(Records for processing)

-- ==== Sys2Proof/Tests/Slice0.lean ====
section
/-!
SUPPORT. The model's own tests: words written out from the opcode map, the well-formedness smoke test, one or two vectors of
spec/95_test_vectors.md per command, and for each statement with hypotheses a witness that meets them.
-/

namespace Sys2Proof.Tests

open Sys2Proof Sys2Proof.Machine Sys2Proof.Claims

/-- The next state of an outcome, if it has one. -/
def nextOf (r : Result) : Option State :=
  match r with
  | .next t => some t
  | .fault _ => none
  | .refused _ => none

/-! ### States -/

/-- Reset, then `E.CFG cb`. -/
def sIdle (cb : BitVec 23) : State := { State.reset with enc := { EncRegs.reset with cb := cb } }

/-- A fresh encode stream and a fresh decode stream. -/
def sAct (cb : BitVec 23) : State :=
  { State.reset with enc := { EncRegs.reset with cb := cb, st := .active }, dec := { DecRegs.reset with st := .active } }

/-- `sAct` with the low byte 0xFF pending. -/
def sPend : State := { sAct 10#23 with enc := { (sAct 10#23).enc with hold := 0xFF#8, pend := true } }

/-- The state of spec/95_test_vectors.md B11 item 12, before the 32nd sample: `IDX_W = 2` and no index left. -/
def sFull : State :=
  { sAct 1#23 with
    cfg := { idxW := 2 }
    enc := { codec := { level := 1#8, resp := 0#6, last := true }, hold := 0#8, pend := false, acc := 0x5A#8, nbits := 7#3,
             cb := 1#23, pos := 0#23, idx := 3, st := .active, fcode := 0#3 } }

/-- `sFull` with a low byte pending. -/
def sFullPend : State := { sFull with enc := { sFull.enc with hold := 1#8, pend := true } }

/-- Seven decisions packed, one byte of chunk 1 out, `chunkBytes = 2`. -/
def sSeven : State :=
  { sAct 2#23 with enc := { (sAct 2#23).enc with acc := 0x2D#8, nbits := 7#3, pos := 1#23, idx := 1 },
                   out := [.eout (.byte 1 0#23 0#8)] }

/-- Three zero samples encoded, as before the E.END of program C1. -/
def sThree : State :=
  { sAct 10#23 with
    enc := { (sAct 10#23).enc with codec := { level := 0#8, resp := 0#6, last := true }, acc := 5#8, nbits := 3#3 } }

/-- Both sides in FAULT: E with ConfigFault, D with SeqFault, and `ILL` set. -/
def sFault : State :=
  { State.reset with enc := { EncRegs.reset with cb := 5#23, st := .fault, fcode := 1#3 },
                     dec := { DecRegs.reset with st := .fault, fcode := 2#3 }, ill := true }

/-- `s` with the host actions `as` presented. -/
def present (as : List HostAction) (s : State) : State := { s with cin := as }

/-! ### Decoding, on words written out from R73 and from spec/95_test_vectors.md B10 -/

theorem test_decode_block : decode 0x01000000#32 = .ok .reset ∧ decode 0x02000000#32 = .ok .rdstat := ⟨rfl, rfl⟩

theorem test_decode_encode_side :
    decode 0x1000000A#32 = .ok (.eCfg 10#24) ∧ decode 0x11000000#32 = .ok .eStart ∧
      decode 0x12007FFF#32 = .ok (.eSamp 0x7FFF#16) ∧ decode 0x130000FF#32 = .ok (.ePcmb 0xFF#8) ∧
      decode 0x14000000#32 = .ok .eEnd ∧ decode 0x15000000#32 = .ok .eRdst := ⟨rfl, rfl, rfl, rfl, rfl, rfl⟩

theorem test_decode_decode_side :
    decode 0x20000000#32 = .ok .dStart ∧ decode 0x21000001#32 = .ok (.dBit 1#1) ∧
      decode 0x22000005#32 = .ok (.dByte 5#8) ∧ decode 0x23000000#32 = .ok .dEnd ∧
      decode 0x24000000#32 = .ok .dRdst := ⟨rfl, rfl, rfl, rfl, rfl⟩

theorem test_decode_illegal :
    decode 0x00000000#32 = .error .unassignedOpcode ∧ decode 0x12010000#32 = .error .strayOperandBit ∧
      decode 0x13000100#32 = .error .strayOperandBit ∧ decode 0x21000002#32 = .error .strayOperandBit ∧
      decode 0x01000001#32 = .error .strayOperandBit ∧ decode 0x16000000#32 = .error .unassignedOpcode ∧
      decode 0x25000000#32 = .error .unassignedOpcode ∧ decode 0xFF000000#32 = .error .unassignedOpcode :=
  ⟨rfl, rfl, rfl, rfl, rfl, rfl, rfl, rfl⟩

theorem test_encode_words :
    encode (.eCfg 10#24) = 0x1000000A#32 ∧ encode (.eSamp 0xFFFF#16) = 0x1200FFFF#32 ∧
      encode (.dBit 1#1) = 0x21000001#32 ∧ encode (.dByte 0x5B#8) = 0x2200005B#32 ∧ encode .dEnd = 0x23000000#32 := by
  decide

theorem test_decodeTableWord :
    decodeTableWord 32 0x130000FF = some (.ePcmb 0xFF#8) ∧ decodeTableWord 32 0x25000000 = none := ⟨rfl, rfl⟩

/-! ### Well-formedness: one ill-formed line per check of R79 and R80 -/

theorem test_wellFormed_refuses :
    AsmLine.wellFormed (.eCfg (.dec 8388608)) = false ∧ AsmLine.wellFormed (.eCfg (.dec (-8388609))) = false ∧
      AsmLine.wellFormed (.eSamp (.dec 32768)) = false ∧ AsmLine.wellFormed (.eSamp (.hex 0x10000)) = false ∧
      AsmLine.wellFormed (.ePcmb (.dec 256)) = false ∧ AsmLine.wellFormed (.ePcmb (.dec (-1))) = false ∧
      AsmLine.wellFormed (.dBit (.dec 2)) = false ∧ AsmLine.wellFormed (.dByte (.hex 0x100)) = false := by decide

theorem test_wellFormed_refuses_pseudos :
    AsmLine.wellFormed (.ePcmw (.dec 40000)) = false ∧ AsmLine.wellFormed (.eBuf []) = false ∧
      AsmLine.wellFormed (.eBuf [.dec 1, .dec 256]) = false ∧ AsmLine.wellFormed (.dBits [.dec 2]) = false ∧
      AsmLine.wellFormed (.dBuf [.hex 0x100]) = false ∧
      AsmProgram.wellFormed (.rep 2 (.line (.dBit (.dec 2)) .done) .done) = false := by decide

theorem test_assembler_text :
    parseLine "E.CFG 10 ; ten".toList = some (.eCfg (.dec 10)) ∧
      parseLine "E.SAMP -3".toList = some (.eSamp (.dec (-3))) ∧
      parseLine "E.SAMP 0xFFFF".toList = some (.eSamp (.hex 0xFFFF)) ∧ parseLine "D.END".toList = some .dEnd ∧
      parseLine "d.end".toList = none ∧ parseLine "RESET 1".toList = none := by decide

theorem test_assembler_pseudos :
    assembleLine (.ePcmw (.hex 0x1234)) = some [.ePcmb 0x34#8, .ePcmb 0x12#8] ∧
      assembleLine (.eSamp (.dec (-1))) = some [.eSamp 0xFFFF#16] ∧ assembleLine (.dBit (.dec 2)) = none ∧
      assembleProgram (.line (.eCfg (.dec 10)) (.rep 2 (.line .rdstat .done) .done)) =
        some [0x1000000A#32, 0x02000000#32, 0x02000000#32] := by decide

/-! ### The pure functions (spec/95_test_vectors.md A1, B1 to B4, B6 to B9) -/

theorem test_reduce_floors :
    [255, 256, -1, -256, -257, 32767, -32768].map reduce = [0, 1, -1, -1, -2, 127, -128] := by decide

theorem test_predict_floors :
    predict 1 (-128) 0 = -2 ∧ predict (-2) 127 0 = 0 ∧ predict 126 127 62 = 126 ∧ predict (-127) (-128) 0 = -128 ∧
      predict 50 (-128) 10 = 19 := by decide

theorem test_update_uses_new_response :
    update { level := 0#8, resp := 0#6, last := true } true = { level := 3#8, resp := 1#6, last := true } := by decide

theorem test_encSeq_zero_samples_cycle :
    encSeq CodecState.init [0, 0, 0, 0, 0] = (CodecState.init, [true, false, true, true, false]) := by decide

theorem test_pack_unpack :
    packPush 0x2D#8 7#3 true = (0#8, 0#3, some 0xAD#8) ∧ packFlush 0#8 5#3 = some 0#8 ∧
      pack [true, true, true, true, true, true, true, true, true] = [0xFF#8, 0x01#8] ∧
      unpack 0xAD#8 = [true, false, true, true, false, true, false, true] := by decide

theorem test_split_scenario :
    (split (List.replicate 25 0#8) 10).map List.length = [10, 10, 5] ∧ split [] 10 = [] ∧
      (split (List.replicate 20 0#8) 10).map List.length = [10, 10] := by decide

theorem test_assemblePCM :
    assemblePCM [0x34#8, 0x12#8, 0x56#8] = [4660] ∧ assemblePCM [0#8, 0x80#8] = [-32768] ∧ assemblePCM [0x7F#8] = [] := by
  decide

theorem test_eoutWord :
    eoutWord { idxW := 32 } (.byte 1 0#23 5#8) = 0x0000000080000005#64 ∧
      eoutWord { idxW := 32 } (.cend 1 1#23) = 0x8000000080000100#64 := by decide

/-! ### Commands: at most two vectors each -/

/-- From spec/43_stream.md R171. -/
theorem test_reset : nextOf (exec .reset sFault) = some { State.reset with out := [.rsp 0#32] } := by decide

/-- From spec/43_stream.md R172 and B11 item 12. -/
theorem test_rdstat :
    (nextOf (exec .rdstat sThree)).map State.responses = some [0x000100C1#32] ∧
      (nextOf (exec .rdstat { sFull with enc := { sFull.enc with st := .fault, fcode := 4#3 },
                                         dec := DecRegs.reset })).map State.responses = some [0x000001D2#32] := by decide

/-- From spec/42_chunk.md R156. -/
theorem test_eCfg :
    (nextOf (exec (.eCfg 10#24) State.reset)).map (fun t => (t.enc.cb, t.responses)) = some (10#23, [0#32]) ∧
      (nextOf (exec (.eCfg 0#24) (sIdle 10#23))).map (fun t => (t.enc.cb, t.enc.fcode, t.responses)) =
        some (10#23, 1#3, [0x10000000#32]) := by decide

/-- From spec/43_stream.md R173. -/
theorem test_eStart :
    (nextOf (exec .eStart State.reset)).map State.responses = some [0x10000000#32] ∧
      (nextOf (exec .eStart (sIdle 10#23))).map (fun t => (t.enc.st, t.responses)) = some (.active, [0#32]) ∧
      (nextOf (exec .eStart { sIdle 10#23 with out := sSeven.out })).map State.streamEvents = some [] := by decide

/-- From spec/40_codec.md R116, and B7 on a byte that fills its chunk. -/
theorem test_eSamp :
    (nextOf (exec (.eSamp 0#16) (sAct 10#23))).map (fun t => (t.enc.codec, t.enc.acc, t.enc.nbits)) =
        some ({ level := 1#8, resp := 0#6, last := true }, 1#8, 1#3) ∧
      (nextOf (exec (.eSamp 0#16) sSeven)).map (fun t => (t.eout, t.enc.pos, t.enc.idx, t.enc.nbits)) =
        some ([.byte 1 0#23 0#8, .byte 1 1#23 0xAD#8, .cend 1 2#23], 0#23, 1, 0#3) := by decide

/-- From B11 item 12: the fault leaves everything but the latch. -/
theorem test_eSamp_idxOverflow :
    nextOf (exec (.eSamp 0#16) sFull) =
      some { sFull with enc := { sFull.enc with st := .fault, fcode := 4#3 }, out := [.rsp 0x40000000#32] } := by decide

/-- From spec/43_stream.md R175. -/
theorem test_ePcmb :
    (nextOf (exec (.ePcmb 0xFF#8) (sAct 10#23))).map (fun t => (t.enc.hold, t.enc.pend, t.enc.codec)) =
        some (0xFF#8, true, CodecState.init) ∧
      (nextOf (exec (.ePcmb 0xFF#8) sPend)).map (fun t => (t.enc.codec, t.enc.acc, t.enc.nbits, t.enc.pend)) =
        some ({ level := 0xFC#8, resp := 1#6, last := false }, 0#8, 1#3, false) := by decide

/-- From spec/43_stream.md R176 and program C1. -/
theorem test_eEnd :
    (nextOf (exec .eEnd sThree)).map (fun t => (t.eout, t.responses, t.enc)) =
      some ([.byte 1 0#23 5#8, .cend 1 1#23], [0#32], { EncRegs.reset with cb := 10#23 }) := by decide

/-- From spec/40_codec.md R119. -/
theorem test_eRdst :
    (nextOf (exec .eRdst { sThree with enc := { sThree.enc with codec := { level := 0xFE#8, resp := 0#6, last := false } }
                         })).map State.responses = some [0x000000FE#32] ∧
      (nextOf (exec .eRdst sThree)).map State.responses = some [0x00004000#32] := by decide

/-- From spec/43_stream.md R177 and B11 item 8. -/
theorem test_dStart :
    (nextOf (exec .dStart State.reset)).map (fun t => (t.dec.st, t.responses)) = some (.active, [0#32]) ∧
      (nextOf (exec .dStart (sAct 1#23))).map (fun t => (t.dec.st, t.dec.fcode, t.responses)) =
        some (.fault, 2#3, [0x20000000#32]) := by decide

/-- From spec/40_codec.md R118. -/
theorem test_dBit :
    (nextOf (exec (.dBit 1#1) (sAct 1#23))).map (fun t => (t.dout, t.dec.codec)) =
        some ([0x0100#16], { level := 1#8, resp := 0#6, last := true }) ∧
      (nextOf (exec (.dBit 0#1)
        { sAct 1#23 with dec := { codec := { level := 1#8, resp := 0#6, last := true }, st := .active, fcode := 0#3 }
        })).map State.dout = some [0xFE00#16] := by decide

/-- From spec/41_bitpack.md R136. -/
theorem test_dByte :
    (nextOf (exec (.dByte 5#8) (sAct 1#23))).map (fun t => (t.dout.map BitVec.toInt, t.dec.codec)) =
      some ([256, -512, 0, -512, -1536, -3072, -5120, -7424], { level := 0xE3#8, resp := 4#6, last := false }) := by decide

/-- From spec/43_stream.md R178. -/
theorem test_dEnd :
    (nextOf (exec .dEnd (sAct 1#23))).map (fun t => (t.dec, t.responses)) = some (DecRegs.reset, [0#32]) ∧
      (nextOf (exec .dEnd State.reset)).map (fun t => (t.dec.fcode, t.responses)) = some (2#3, [0x20000000#32]) := by decide

/-- From program C4. -/
theorem test_dRdst :
    (nextOf (exec .dRdst { sAct 1#23 with
        dec := { codec := { level := 0xFD#8, resp := 9#6, last := false }, st := .active, fcode := 0#3 }
      })).map State.responses = some [0x000009FD#32] := by decide

/-- From B11 item 9. -/
theorem test_step_illegal_word :
    nextOf (step (present [.word 0xFF000000#32] (sAct 3#23))) =
      some { sAct 3#23 with ill := true, out := [.rsp 0x30000000#32] } := by decide

/-- The word that withFetchWord places is the next one taken. -/
theorem test_withFetchWord :
    nextOf (step (State.reset.withFetchWord 32 0x11000000)) = nextOf (exec .eStart State.reset) := by decide

/-! ### Witnesses: states and operands that meet the hypotheses of each statement -/

theorem witness_WordsOfTheTableDecodeToTheirCommand :
    0x10800000#32 &&& 0xFF000000#32 = 0x10000000#32 ∧ 0x12008000#32 &&& 0xFFFF0000#32 = 0x12000000#32 ∧
      0x130000FF#32 &&& 0xFFFFFF00#32 = 0x13000000#32 ∧ 0x21000001#32 &&& 0xFFFFFFFE#32 = 0x21000000#32 ∧
      0x22000000#32 &&& 0xFFFFFF00#32 = 0x22000000#32 ∧
      (0xFFFFFFFF#32, 0x24000000#32) ∈ commandRows ∧ 0x24000000#32 &&& 0xFFFFFFFF#32 = 0x24000000#32 := by decide

theorem witness_EncodeOfDecodeIsTheWord : decode 0x10FFFFFF#32 = .ok (.eCfg 0xFFFFFF#24) := rfl

theorem witness_WordsOutsideTheTableDoNotDecode :
    legalWord 0x22000005#32 ∧ ¬ legalWord 0x22000100#32 ∧ ¬ legalWord 0#32 := by decide

theorem witness_AssembledOperandsAreReadBack :
    ((-8388608 : Int) ≤ -8388608 ∧ (-8388608 : Int) ≤ 8388607) ∧ ((-32768 : Int) ≤ 32767 ∧ (32767 : Int) ≤ 32767) ∧
      (8388607 : Int) < 8388608 ∧ (-32769 : Int) < -32768 := by decide

theorem witness_StepRunsTheDecodedCommand :
    (present [.word 0x1000000A#32, .hardwareReset] State.reset).cin = .word 0x1000000A#32 :: [.hardwareReset] ∧
      decode 0x1000000A#32 = .ok (.eCfg 10#24) := ⟨rfl, rfl⟩

theorem witness_StepWaitsForTheHost : sThree.cin = [] := rfl

theorem witness_IllegalWordSetsIllAndNothingElse_word :
    (present [.word 0x12010000#32] sThree).cin = .word 0x12010000#32 :: [] ∧ ¬ legalWord 0x12010000#32 :=
  ⟨rfl, by decide⟩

(End Records for processing)

### What needs to be done:
Give again, word for word, the lines of the listing, starting at its first line and ending with the line containing "open Sys2Proof Sys2Proof.Machine".

### Expected answer:
-- ==== Sys2Proof/Tests/Slice0.lean ====
section
/-!
SUPPORT. The model's own tests: words written out from the opcode map, the well-formedness smoke test, one or two vectors of
spec/95_test_vectors.md per command, and for each statement with hypotheses a witness that meets them.
-/

namespace Sys2Proof.Tests

open Sys2Proof Sys2Proof.Machine Sys2Proof.Claims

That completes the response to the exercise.